И где ей знать, и для чего ей знать,
Что чей-то взгляд к окну ее приник,
Что чьей-то груди тяжело дышать,
Что чье-то сердце мукою полно...
Зачем ей знать? Задернулось окно
Гардиною, свеча погашена...
Немая ночь, повсюду тишина...
3
Но вот опять виденье предо мной...
Дом освещен, и в зале небольшой
Теснятся люди; мирный круг своих
Свободно-весел... Ланнера живой
Мотив несется издали, то тих,
Как шепот страсти, то безумья полн
И ропота, как шумный говор волн,
И вновь она, воздушна и проста,
Мелькает легкой тенью меж гостей,
Так хороша, беспечна так... На ней
Лишь белизной блестит одной убор...
Ей весело. Но снова чей-то взор
С болезненным безумием прильнул
К ее очам — и словно потонул
В ее очах: молящий и больной,
За ней следит он с грустию немой...
4
И снова ночь, но эта ночь темна.
И снова дом — но мрачен старый дом
Со ставнями у окон: тишина
Уже давным-давно легла на нем.
Лишь комната печальная одна
Лампадою едва озарена...
И он сидит, склонившись над столом,
Ребенок бледный, грустный и больной...
На нем тоска с младенчества легла,
Его душа, не живши, отжила,
Его уста улыбкой сжаты злой...
И тускло светит страшно впалый взор,-
Печать проклятья, рока приговор
Лежит на нем... Он вживе осужден,
Зане и смел, и неспособен он
Ценой свободы счастье покупать,
Зане он горд способностью страдать.
5
Старинный сад... Вечернею росой
Облитый весь... Далекий небосклон...
Как будто чаша, розовой чертой,
Зари сияньем ярко обведен.
Отец любви!.. В священной ночи час
Твой вечный зов яснее слышен в нас.
Твоим святым наитием полна,
Так хороша, так девственна она,
Так трепетно рука ее дрожит
В чужой руке — и робко так глядит
Во влаге страсти потонувший взгляд...
Они идут и тихо говорят.
О чем?

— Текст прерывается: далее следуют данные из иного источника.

/-- A member of a collective's group is down: its rank leaves the tree, and the chunk in progress is abandoned and replayed. A member
that finds this out itself tells every other that it takes to be alive (R357). -/
def State.memberLost (s : State) (id rank : Nat) (found : Bool) : State :=
  match s.coll? id with
  | none => s
  | some c =>
    let g := s.group c.args.group
    if g.members.length ≤ rank ∨ rank = g.rank ∨ c.down.contains rank then s
    else
      let x := { c with
        down := c.down ++ [rank], attempt := c.attempt + 1, since := s.ns, sentUp := [], sentDown := [], done := none }
      let tell := if found then ((s.liveOf x).filter fun r => r ≠ g.rank).map fun r => (rank, r) else []
      let groups := SMap.set Group.none s.fa.groups c.args.group { g with down := (g.down ++ [rank]).eraseDups }
      let s1 : State := { s with fa := { s.fa with groups := groups } }
      (s1.putColl id (some { x with told := x.told ++ tell })).machineEvent c.by_.col c.by_.col 0 0x06 0 0

/-- COLL_NEIGHBOUR_TIMEOUT: a tree neighbour has sent no flit for 100 µs of a chunk (R357). -/
def execCollNeighbourTimeout (id rank : Nat) (s : State) : Host.Outcome State Fault Refusal :=
  match s.coll? id with
  | none => .next s
  | some c =>
    if s.collSilent c rank then ret (s.memberLost id rank true) else .next s

/-- MEMBER_DOWN: a member-down message has come for a collective (R357). -/
def execMemberDown (id rank : Nat) (s : State) : Host.Outcome State Fault Refusal := ret (s.memberLost id rank false)

/-- The elements of a collective's chunk. -/
def Coll.elems (c : Coll) : List Nat :=
  (List.range (min 4096 (c.args.count - 4096 * c.chunk))).map fun i => 4096 * c.chunk + i

/-- Elements of a record checked in order (R360). -/
def State.collCheck (s : State) (c : Coll) (r : Rec256) (k : AccKind) : State × List Found :=
  let w := c.by_.who [256 + c.by_.col]
  c.elems.foldl (fun z i =>
    let q := z.1.engineCheck c.id w r (i % max 1 (Rec256.extx r) : Nat) (i / max 1 (Rec256.extx r) : Nat) 4 k
    (q.1, z.2 ++ [q.2])) (s, [])

/-- Two partial results combined (R355). -/
def collCombine (op a b : Nat) : Nat := atomValue (if op = 0 then 0x20 else if op = 1 then 0x22 else 0x23) 2 a b 0

/-- A value rounded to the wire's format (R356). -/
def toWire (t : Ty) (x : Nat) : Nat := (t.cvt .f32 .rne false false x).bits

/-- A value of the wire as f32 (R356). -/
def fromWire (t : Ty) (x : Nat) : Nat := (Ty.f32.cvt t .rne false false (x % 2 ^ t.bits)).bits

/-- What a member makes of a chunk: what it sends up and down, what it writes, and its residuals (R355, R356). -/
structure ChunkOut where
  up : List Nat
  dn : List Nat
  dst : List Nat
  res : List Nat
  deriving DecidableEq, Repr

/-- A chunk's arithmetic: own elements and residuals, the children's partial results in their order of arrival, and what
came from above (R355, R356). A member's own contribution comes first (log 24). -/
def chunkOut (a : CollArgs) (root : Bool) (own res : List Nat) (partials : List (List Nat)) (down : List Nat) : ChunkOut :=
  let t := a.fmt
  let sum := partials.foldl (fun acc p => List.zipWith (fun x y => collCombine a.op x (fromWire t y)) acc p) own
  if root then
    let dn := (if a.op = 3 then own else sum).map (toWire t)
    ⟨[], dn, dn.map (fromWire t), res⟩
  else if a.op = 3 then ⟨[], down, down.map (fromWire t), res⟩
  else if a.res.isSome then
    let q := List.zipWith (fun x r => t.qres .rne false false x r) sum res
    ⟨q.map fun p => p.1.bits, down, down.map (fromWire t), q.map fun p => p.2.bits⟩
  else ⟨sum.map (toWire t), down, down.map (fromWire t), res⟩

/-- A collective ends on a fault met after its issue; its clasp receives no bytes (R357; 11 R258). -/
def State.collFault (s : State) (c : Coll) (kind rslot : Nat) (line : Word64) : State :=
  ((s.orphanQueries c.id).putColl c.id none).engineFault c.by_ kind 0 rslot line

/-- The view of a collective's accesses: those of its column's slice, of module scope. -/
def Coll.view (c : Coll) : EView := .all c.by_.col

/-- A chunk that uses residuals and has not read them yet. -/
def Coll.unread (c : Coll) : Bool := c.args.res.isSome && c.res.isNone && !c.elems.isEmpty

/-- A chunk starts: its residuals are read, and stay as they are for its replays (R356, R357). -/
def State.startChunk (s : State) (c : Coll) : State :=
  match c.args.res with
  | none => s
  | some r =>
    if !c.unread then s
    else
      let p := s.collCheck c r .read
      match firstTrap p.2 with
      | some (k, line) => p.1.collFault c k c.args.rslot line
      | none =>
        let as := elemAccs r 4 false p.2
        let z := p.1.engineReady c.id c.st c.view false as
        if !z.2 then z.1
        else
          let a := z.1.engineReads c.id c.view as
          (a.1.engineDone c.id).putColl c.id (some { c with res := some (a.2.map (BitVec.ofNat 32)) })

Бог весть... Но чудно просветлен
Зарей любви, и чист, и весел...
. . . . . . . . . . . . . . . . . . . .
. . . . . . . . . . . . . . . . . . . .
6
Опять толпа... Огнями блещет зал,
Огромный и высокий: светский бал
Веселостью натянутой кипит,
И масок визг с мотивом вальса слит.
Всё тот же Ланнер страстный и живой,
Всё так же глуп, бессмыслен шум людской,
И средь людей — детей или рабов
Встречает он, по-прежнему суров,
По-прежнему святым страданьем горд —
Но равнодушен, холоден и тверд.
И перед ним — она, опять она!
И пусть теперь она осквернена
Прикосновеньем уст и рук чужих,—
Она — его, и кто ж разрознит их?
Не свет ли? Не законы ли людей?..
Но что им в них?— Свободным нет цепей.
Но этот робкий, этот страстный взгляд,
Ребячески-пугливый, целый ад
В его груди измученной зажег.
О нет, о нет! не люди — гневный Бог
Их разделил... Обоим дико им
Среди людей встречаться, как чужим,
Но суд небес над ними совершен,
И холоден взаимный их поклон,
Едва заметный, робкий.
7
И опять
Видение исчезло, чтобы дать
Иному место. Комната: она
Невелика, но пышно убрана
Причудливыми прихотями мод...
В замерзшее окно глядит луна,
И тихо всё, ни голоса... но вот
Послышался тяжелый чей-то вздох.
Опять они... и он у милых ног,
С безумством страсти в очи смотрит ей...
Она молчит, от головы своей
Не отрывает бледных, сжатых рук.
Он взял одну... он пламенно приник
Устами к той руке — но столько мук
В ее очах: больной их взгляд проник
Палящим, пожирающим огнем
В его давно истерзанную грудь...
Он тихо встал и два шага потом
К дверям он сделал... он хотел вздохнуть
И зарыдал, как женщина... и стон,
Ужасный стон в ответ услышал он.
И вновь упал в забвении у ног...
И долго слов никто из них не мог
На языке найти — и что слова?
Она рыдала... на руки опять
Горячая склонилась голова...
Она молчала... он не мог сказать
Ни слова... Даль грядущего ясна
Была обоим и равно полна
Вражды, страданья, тайных, жгучих слез,
Ночей бессонных... Смертный приговор
Давно прочтен над ними, и укор
Себе иль небу был бы им смешон...
Она страдала, был он осужден.
8
Исчезли тени... В комнате моей
По-прежнему и пусто, и темно,
Но мысль о нем, но скорбь и грусть о ней
Мне давят грудь... Мне стыдно и смешно,
А к призракам давно минувших дней
Готов я руки жадно простирать
И, как ребенок, плакать и рыдать...
* Старинная сказка! Но вечно
Останется новой она (нем.; перевод
А. Н. Плещеева). — Ред.
28 января 1846
Doch bleibt sie immer neu*
1
Опять они, два призрака опять...
Старинные знакомцы: посещать
Меня в минуты скорби им дано,
Когда в душе и глухо, и темно,
Когда вопрос печальный не один
На дно ее тяжелым камнем пал
И вновь со дна затихшую подъял
Змею страданий... Длинный ряд картин
Печальною и быстрой чередой
Тогда опять проходит предо мной...
То — образы давно прошедших лет,
То — сны надежд, то — страсти жаркий бред,
То радости, которых тщетно жаль,
То старая и сладкая печаль,
То всё — чему в душе забвенья нет!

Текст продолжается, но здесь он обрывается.